Jackson v Harrison
[1978] HCA 17
At a glance
Source factsCourt
High Court of Australia
Decision date
1978-05-16
Before
Aickin JJ, Mitchell J, King J, Hogarth J
Source
Original judgment source is linked above.
Judgment (110 paragraphs)
High Court of Australia Barwick C.J. Mason, Jacobs, Murphy and Aickin JJ. Jackson v Harrison [1978] HCA 17
Two young men, the appellant and the respondent, respectively aged eighteen and nineteen at the time of the occurrence giving rise to this appeal, had both been disqualified from driving a motor vehicle on a public road in South Australia, their licences in that respect having been suspended by a court. The respondent's licence had been suspended because of his conviction of a criminal offence and that of the appellant for a breach of the traffic laws. But the appellant owned a Morris Isis car. The young men, who lived in Adelaide, formed the intention of taking the car for a "jaunt" to Port Augusta over a weekend. It may be, though from so much of the evidence given at the trial of the action brought by the respondent against the appellant which has been reproduced for the purposes of this appeal it is not clear, that the plan to do so was conceived before the respondent's licence was suspended. But, whether this was so or not, they did agree that, though each knew of the suspension of the other's licence and that neither could lawfully use the appellant's car by driving it on a public road, they would do so for the weekend, sharing the driving, each doing so in turn.
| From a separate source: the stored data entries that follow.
-- ==== Sys2Proof/Certificates/Slice0/Obligations.lean ====
section
/-! DEFINITION. The statements for the provers: what the commands and the machine do, from the numbered
rules of spec/. A value that the manual leaves open is never named in one: each holds whatever the
constants of `Config.lean` are. Three conventions of the model run through them: a command carries its instant,
and the hypothesis `s.now ≤ t` says that it is not in the past (log 1); a command whose event cannot come about
in the state changes nothing but the time (log 2); an expiry may be taken late, at any instant from the one at
which it is due (log 3). A request's row takes the request that CSN_RISE delivered (log 4). -/

open Sys2Proof Sys2Proof.Machine

/-! ## The machine -/

/-- A step takes the command at the front of the queue and is `exec` of it with the queue's rest; an empty
queue idles (log 5, log 24: the queue is the model's own). -/
def Obligations.StepRunsTheFrontCommand : Prop :=
  ∀ (c : Instr) (rest : List Instr) (s : State),
    step { s with pending := c :: rest } = exec c { s with pending := rest } ∧
    step { s with pending := [] } = .next { s with pending := [] }

/-- The state after a power-on reset is sound (R22, R42, R69, R70, R119, R133, R148, R160, R171, R181). -/
def Obligations.ResetIsSound : Prop := Sound State.reset

/-- Every step from a sound state leads to a sound state. -/
def Obligations.StepKeepsSound : Prop :=
  ∀ s u : State, Sound s → step s = .next u → Sound u

/-- From a sound state every step answers a next state: the one case without a rule, both candidates of a
phase resolution in windows, "does not arise in RUN" (R15), because COMMIT's check 5 refuses such windows. -/
def Obligations.SoundStepNeverStops : Prop :=
  ∀ s : State, Sound s → ∃ u, step s = .next u

/-- No command is refused, and the one that faults is CAM_EDGE, exactly where both candidates of a phase
resolution lie in reference windows, the case to which R15 gives no effect (log 13). -/
def Obligations.OnlyAmbiguousHalfStops : Prop :=
  ∀ (i : Instr) (s : State),
    (∀ r, exec i s ≠ .refused r) ∧
    ((∃ f, exec i s = .fault f) ↔
      ∃ c edge t k, i = .camEdge c edge t ∧ s.now ≤ t ∧ s.enabled c = true ∧ edge = (s.cfg c).edge ∧
        c = s.items.global.referenceCam ∧ s.tracker.sync = .crankSync k ∧
        (windowAt (s.cam c).lane.windows (clockAt s.items.global k 5760 t)).isSome = true ∧
        (windowAt (s.cam c).lane.windows (clockAt s.items.global k 5760 t + 5760)).isSome = true)

/-! ## Crank tracker (01) -/

/-- CRK_EDGE where the tracker is held or the polarity is the other one changes nothing; the first edge of
the set polarity in STOPPED starts a search (R1, R2, R6). The instant is the model's operand (log 1). -/
def Obligations.FirstToothStartsSearch : Prop :=
  ∀ (edge : Edge) (t : Nat) (s : State), s.now ≤ t →
    ((s.mode = .config ∨ edge ≠ s.items.global.crankEdge) →
      exec (.crkEdge edge t) s = .next { s with now := t }) ∧
    (s.mode = .run → edge = s.items.global.crankEdge → s.tracker.sync = .stopped →
      exec (.crkEdge edge t) s =
        .next { s with now := t, tracker := ⟨.seeking ⟨t, 0, none, none, none⟩, 0⟩ })

/-- An edge of the set polarity is accepted as a tooth unless both conditions of R3 hold; one that meets
both increments NOISE_REJECTS and changes nothing else, and one that does not becomes the last accepted
tooth. -/
def Obligations.NoiseIsRejected : Prop :=
  ∀ (edge : Edge) (t : Nat) (s : State),
    s.now ≤ t → s.mode = .run → edge = s.items.global.crankEdge →
    (s.tracker.sync.Noise t →
      exec (.crkEdge edge t) s =
        .next { s with
          now := t
          counters := { s.counters with
            noiseRejects := counterNext s.items.global.counterWrap s.counters.noiseRejects } }) ∧
    (¬ s.tracker.sync.Noise t →
      ∃ u, exec (.crkEdge edge t) s = .next u ∧ u.tracker.sync.lastTooth = some t ∧
        u.counters.noiseRejects = s.counters.noiseRejects)
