/-! ## What `withdrawCam` leaves -/

@[simp] theorem State.withdrawCam_mode (s : State) (c : Cam) : (s.withdrawCam c).mode = s.mode := rfl
@[simp] theorem State.withdrawCam_items (s : State) (c : Cam) : (s.withdrawCam c).items = s.items := rfl
@[simp] theorem State.withdrawCam_tracker (s : State) (c : Cam) : (s.withdrawCam c).tracker = s.tracker := rfl
@[simp] theorem State.withdrawCam_cams (s : State) (c : Cam) : (s.withdrawCam c).cams = s.cams := rfl
@[simp] theorem State.withdrawCam_parkLine (s : State) (c : Cam) :
    (s.withdrawCam c).parkLine = s.parkLine := rfl
@[simp] theorem State.withdrawCam_qualification (s : State) (c : Cam) :
    (s.withdrawCam c).qualification = s.qualification := rfl
@[simp] theorem State.withdrawCam_timebase (s : State) (c : Cam) :
    (s.withdrawCam c).timebase = s.timebase := rfl
@[simp] theorem State.withdrawCam_lagging (s : State) (c : Cam) :
    (s.withdrawCam c).lagging = s.lagging := rfl
@[simp] theorem State.withdrawCam_told (s : State) (c : Cam) :
    (s.withdrawCam c).told = s.told := rfl
@[simp] theorem State.withdrawCam_link (s : State) (c : Cam) : (s.withdrawCam c).link = s.link := rfl
@[simp] theorem State.withdrawCam_notices (s : State) (c : Cam) : (s.withdrawCam c).notices = s.notices := rfl
@[simp] theorem State.withdrawCam_mask (s : State) (c : Cam) : (s.withdrawCam c).mask = s.mask := rfl
@[simp] theorem State.withdrawCam_counters (s : State) (c : Cam) :
    (s.withdrawCam c).counters = s.counters := rfl
@[simp] theorem State.withdrawCam_rstn (s : State) (c : Cam) : (s.withdrawCam c).rstn = s.rstn := rfl
@[simp] theorem State.withdrawCam_parkn (s : State) (c : Cam) : (s.withdrawCam c).parkn = s.parkn := rfl
@[simp] theorem State.withdrawCam_now (s : State) (c : Cam) : (s.withdrawCam c).now = s.now := rfl
@[simp] theorem State.withdrawCam_fresh (s : State) (c : Cam) : (s.withdrawCam c).fresh = s.fresh := rfl
@[simp] theorem State.withdrawCam_pending (s : State) (c : Cam) : (s.withdrawCam c).pending = s.pending := rfl
@[simp] theorem State.withdrawCam_cam (s : State) (c : Cam) (i : Cam) : (s.withdrawCam c).cam i = s.cam i := rfl
@[simp] theorem State.withdrawCam_cfg (s : State) (c : Cam) (i : Cam) : (s.withdrawCam c).cfg i = s.cfg i := rfl
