-- ==== Sys2Proof/Laws/PerInstr.lean ====
section
/-! SUPPORT. What holds of every command as syntax, one lemma per constructor. -/

namespace Sys2Proof.Laws.WellFormedness

/-- A command is well formed unless it names a window beyond the four a cam may have, and no table word
spells it, since no row of the table gives bits. -/
def Statement (i : Instr) : Prop :=
  (i.wellFormed = true ↔ ∀ c j t, i = .windowClose c j t → j < 4) ∧
  ∀ nbits w : Nat, decodeTableWord nbits w ≠ some i

theorem powerOn (rstn parkn : Level) (t : Nat) : Statement (.powerOn rstn parkn t) :=
  ⟨⟨fun _ _ _ _ => nofun, fun _ => rfl⟩, fun _ _ => nofun⟩

theorem rstn : Statement .rstn :=
  ⟨⟨fun _ _ _ _ => nofun, fun _ => rfl⟩, fun _ _ => nofun⟩

theorem readyDelayExpiry (t : Nat) : Statement (.readyDelayExpiry t) :=
  ⟨⟨fun _ _ _ _ => nofun, fun _ => rfl⟩, fun _ _ => nofun⟩

theorem csnFall : Statement .csnFall :=
  ⟨⟨fun _ _ _ _ => nofun, fun _ => rfl⟩, fun _ _ => nofun⟩

theorem csnRise (sampled : List Bool) (t : Nat) : Statement (.csnRise sampled t) :=
  ⟨⟨fun _ _ _ _ => nofun, fun _ => rfl⟩, fun _ _ => nofun⟩

theorem processingComplete (t : Nat) : Statement (.processingComplete t) :=
  ⟨⟨fun _ _ _ _ => nofun, fun _ => rfl⟩, fun _ _ => nofun⟩

theorem nop : Statement .nop :=
  ⟨⟨fun _ _ _ _ => nofun, fun _ => rfl⟩, fun _ _ => nofun⟩

theorem engineStatus : Statement .engineStatus :=
  ⟨⟨fun _ _ _ _ => nofun, fun _ => rfl⟩, fun _ _ => nofun⟩

theorem camStatus : Statement .camStatus :=
  ⟨⟨fun _ _ _ _ => nofun, fun _ => rfl⟩, fun _ _ => nofun⟩

theorem noticeRead : Statement .noticeRead :=
  ⟨⟨fun _ _ _ _ => nofun, fun _ => rfl⟩, fun _ _ => nofun⟩

theorem noticeMask : Statement .noticeMask :=
  ⟨⟨fun _ _ _ _ => nofun, fun _ => rfl⟩, fun _ _ => nofun⟩

theorem countersRead : Statement .countersRead :=
  ⟨⟨fun _ _ _ _ => nofun, fun _ => rfl⟩, fun _ _ => nofun⟩

theorem post : Statement .post :=
  ⟨⟨fun _ _ _ _ => nofun, fun _ => rfl⟩, fun _ _ => nofun⟩

theorem amend : Statement .amend :=
  ⟨⟨fun _ _ _ _ => nofun, fun _ => rfl⟩, fun _ _ => nofun⟩

theorem renew : Statement .renew :=
  ⟨⟨fun _ _ _ _ => nofun, fun _ => rfl⟩, fun _ _ => nofun⟩

theorem retire : Statement .retire :=
  ⟨⟨fun _ _ _ _ => nofun, fun _ => rfl⟩, fun _ _ => nofun⟩

theorem retireOwner : Statement .retireOwner :=
  ⟨⟨fun _ _ _ _ => nofun, fun _ => rfl⟩, fun _ _ => nofun⟩

theorem query : Statement .query :=
  ⟨⟨fun _ _ _ _ => nofun, fun _ => rfl⟩, fun _ _ => nofun⟩

theorem scan : Statement .scan :=
  ⟨⟨fun _ _ _ _ => nofun, fun _ => rfl⟩, fun _ _ => nofun⟩

theorem learn : Statement .learn :=
  ⟨⟨fun _ _ _ _ => nofun, fun _ => rfl⟩, fun _ _ => nofun⟩

theorem clearFault : Statement .clearFault :=
  ⟨⟨fun _ _ _ _ => nofun, fun _ => rfl⟩, fun _ _ => nofun⟩

theorem configWrite : Statement .configWrite :=
  ⟨⟨fun _ _ _ _ => nofun, fun _ => rfl⟩, fun _ _ => nofun⟩

theorem configRead : Statement .configRead :=
  ⟨⟨fun _ _ _ _ => nofun, fun _ => rfl⟩, fun _ _ => nofun⟩

theorem commit (t : Nat) : Statement (.commit t) :=
  ⟨⟨fun _ _ _ _ => nofun, fun _ => rfl⟩, fun _ _ => nofun⟩

theorem reopen : Statement .reopen :=
  ⟨⟨fun _ _ _ _ => nofun, fun _ => rfl⟩, fun _ _ => nofun⟩

theorem softReset : Statement .softReset :=
  ⟨⟨fun _ _ _ _ => nofun, fun _ => rfl⟩, fun _ _ => nofun⟩

theorem linkLoss (t : Nat) : Statement (.linkLoss t) :=
  ⟨⟨fun _ _ _ _ => nofun, fun _ => rfl⟩, fun _ _ => nofun⟩

theorem crkEdge (edge : Edge) (t : Nat) : Statement (.crkEdge edge t) :=
  ⟨⟨fun _ _ _ _ => nofun, fun _ => rfl⟩, fun _ _ => nofun⟩

theorem stall (t : Nat) : Statement (.stall t) :=
  ⟨⟨fun _ _ _ _ => nofun, fun _ => rfl⟩, fun _ _ => nofun⟩

theorem windowClose (cam : Cam) (window : Nat) (t : Nat) : Statement (.windowClose cam window t) :=
  ⟨by simp [Instr.wellFormed], fun _ _ => nofun⟩

theorem camEdge (cam : Cam) (edge : Edge) (t : Nat) : Statement (.camEdge cam edge t) :=
  ⟨⟨fun _ _ _ _ => nofun, fun _ => rfl⟩, fun _ _ => nofun⟩

theorem overcurrent (cam : Cam) (current : Nat) : Statement (.overcurrent cam current) :=
  ⟨⟨fun _ _ _ _ => nofun, fun _ => rfl⟩, fun _ _ => nofun⟩

theorem pwmPeriodEnd (means : PerCam Nat) (t : Nat) : Statement (.pwmPeriodEnd means t) :=
  ⟨⟨fun _ _ _ _ => nofun, fun _ => rfl⟩, fun _ _ => nofun⟩

theorem parkLineAssert : Statement .parkLineAssert :=
  ⟨⟨fun _ _ _ _ => nofun, fun _ => rfl⟩, fun _ _ => nofun⟩

theorem parknRise (t : Nat) : Statement (.parknRise t) :=
  ⟨⟨fun _ _ _ _ => nofun, fun _ => rfl⟩, fun _ _ => nofun⟩

theorem parkLineRelease (t : Nat) : Statement (.parkLineRelease t) :=
  ⟨⟨fun _ _ _ _ => nofun, fun _ => rfl⟩, fun _ _ => nofun⟩

theorem rstnRise (t : Nat) : Statement (.rstnRise t) :=
  ⟨⟨fun _ _ _ _ => nofun, fun _ => rfl⟩, fun _ _ => nofun⟩

theorem dutyElapsed (cam : Cam) (t : Nat) : Statement (.dutyElapsed cam t) :=
  ⟨⟨fun _ _ _ _ => nofun, fun _ => rfl⟩, fun _ _ => nofun⟩

end Sys2Proof.Laws.WellFormedness
end

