-- ==== Sys2Proof/Tests/Slice0.lean ====
section
/-! SUPPORT. The modeller's own tests: what the manual's worked examples give, and for every statement
with hypotheses a concrete state and operands that meet them together. -/

namespace Sys2Proof.Tests

open Sys2Proof.Machine

/-! ## Well-formedness -/

theorem test_wellFormed_window_3 : (Instr.windowClose .fi 3 0).wellFormed = true := by decide
theorem test_wellFormed_refuses_window_4 : (Instr.windowClose .fi 4 0).wellFormed = false := by decide

/-! ## States -/

/-- FI as the worked commit configures it (section 8.9). -/
def fiItems : CamItems :=
  { CamItems.reset .advance with
    enable := true, windowCount := 3, windowBase0 := 1000, windowBase1 := 4400, windowBase2 := 8000 }

/-- The set that passes the worked commit (section 8.9, attempt 4). -/
def items : Items := { Items.reset with cam := Items.reset.cam.set .fi fiItems }

/-- In CONFIG, ready, with that set written. -/
def ready : State :=
  { State.reset with
    items := items
    link := { State.reset.link with
      ready := true, readyFrom := none, response := { State.reset.link.response with summary := some 0x10 } } }

/-- In RUN after that COMMIT, the tracker STOPPED, FI PARKED. -/
def running : State := ready.commit 0

/-- `s` with a request delivered. -/
def asked (s : State) (r : Request) (p : List Byte) : State :=
  { s with link := { s.link with busy := true, riseAt := some s.now, delivered := some ⟨r, p⟩ } }

/-- A tooth at a position of half 0, at the running speed of section 2.8. -/
def tooth (position : Nat) : Tooth := ⟨0, 2778, 2778, 2778, position, position * 240⟩

/-- In CRANK_SYNC at a position. -/
def cranked (position : Nat) : State := { running with tracker := ⟨.crankSync (tooth position), 8999⟩ }

/-- In ENGINE_SYNC at a position of a half. -/
def synced (half : Half) (position : Nat) : State :=
  { running with tracker :=
    ⟨.engineSync { tooth position with angle := half.angle + position * 240 }
      ⟨half, half.angle + position * 240, false, true, 1⟩, 8999⟩ }

/-- `s` with FI's blocks changed. -/
def withFi (s : State) (f : CamState → CamState) : State := s.setCam .fi (f (s.cam .fi))

/-- The state after an outcome that is one. -/
def after : Host.Outcome State Fault Refusal → Option State
  | .next u => some u
  | .fault _ | .refused _ => none

/-- FI RELEASING, its valve driven through a whole period, in ENGINE_SYNC. -/
def releasing : State :=
  withFi (synced .first 17) (fun k => { k with
    phaser := { k.phaser with state := .releasing }
    arbiter := { k.arbiter with target := 400, suppressed := false }
    channel := { k.channel with
      command := 900, output := .driven, duty := 1000, switchClosed := true, wholePeriod := true
      starting := true, openLoadRun := 4 } })

/-- FI in FAULT with cause STUCK. -/
def stuck : State :=
  withFi running (fun k => { k with
    phaser := { k.phaser with state := .fault, causes := ⟨false, false, false, true, false⟩ } })

/-- FI FORCED, PARKN low. -/
def forced : State :=
  { withFi running (fun k => { k with phaser := { k.phaser with state := .forced } }) with
    parkn := .low, parkLine := .asserted }

/-- FI as in `releasing`, told of an assertion of the park line that its sequencer has not taken. -/
def lagged : State :=
  { withFi releasing (fun k => { k with channel := { k.channel with
      output := .off, duty := 0, switchClosed := false, wholePeriod := false, starting := false, openLoadRun := 0 } }) with
    parkn := .low, parkLine := .asserted, told := ⟨true, false, false, false⟩, lagging := ⟨true, false, false, false⟩ }

/-- Held in reset by RSTN, PARKN high. -/
def held : State :=
  { State.reset with rstn := .low, link := { State.reset.link with readyFrom := none } }

theorem items_lawful : items.Lawful := by
  intro i
  cases i with
  | global i => cases i <;> decide
  | ofCam i c => cases c <;> cases i <;> decide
As the car was at the home of the appellant at Semaphore within the metropolitan area of the city of Adelaide, it was agreed between them that the respondent would tell the parents of the appellant, who were aware of the suspension of the respondent's licence as well as of that of the appellant, that he, the respondent, had had his licence restored. It was also agreed that the respondent would drive the car away from the appellant's parents' home and whilst it was in the metropolitan area where police might observe the appellant if he were driving it.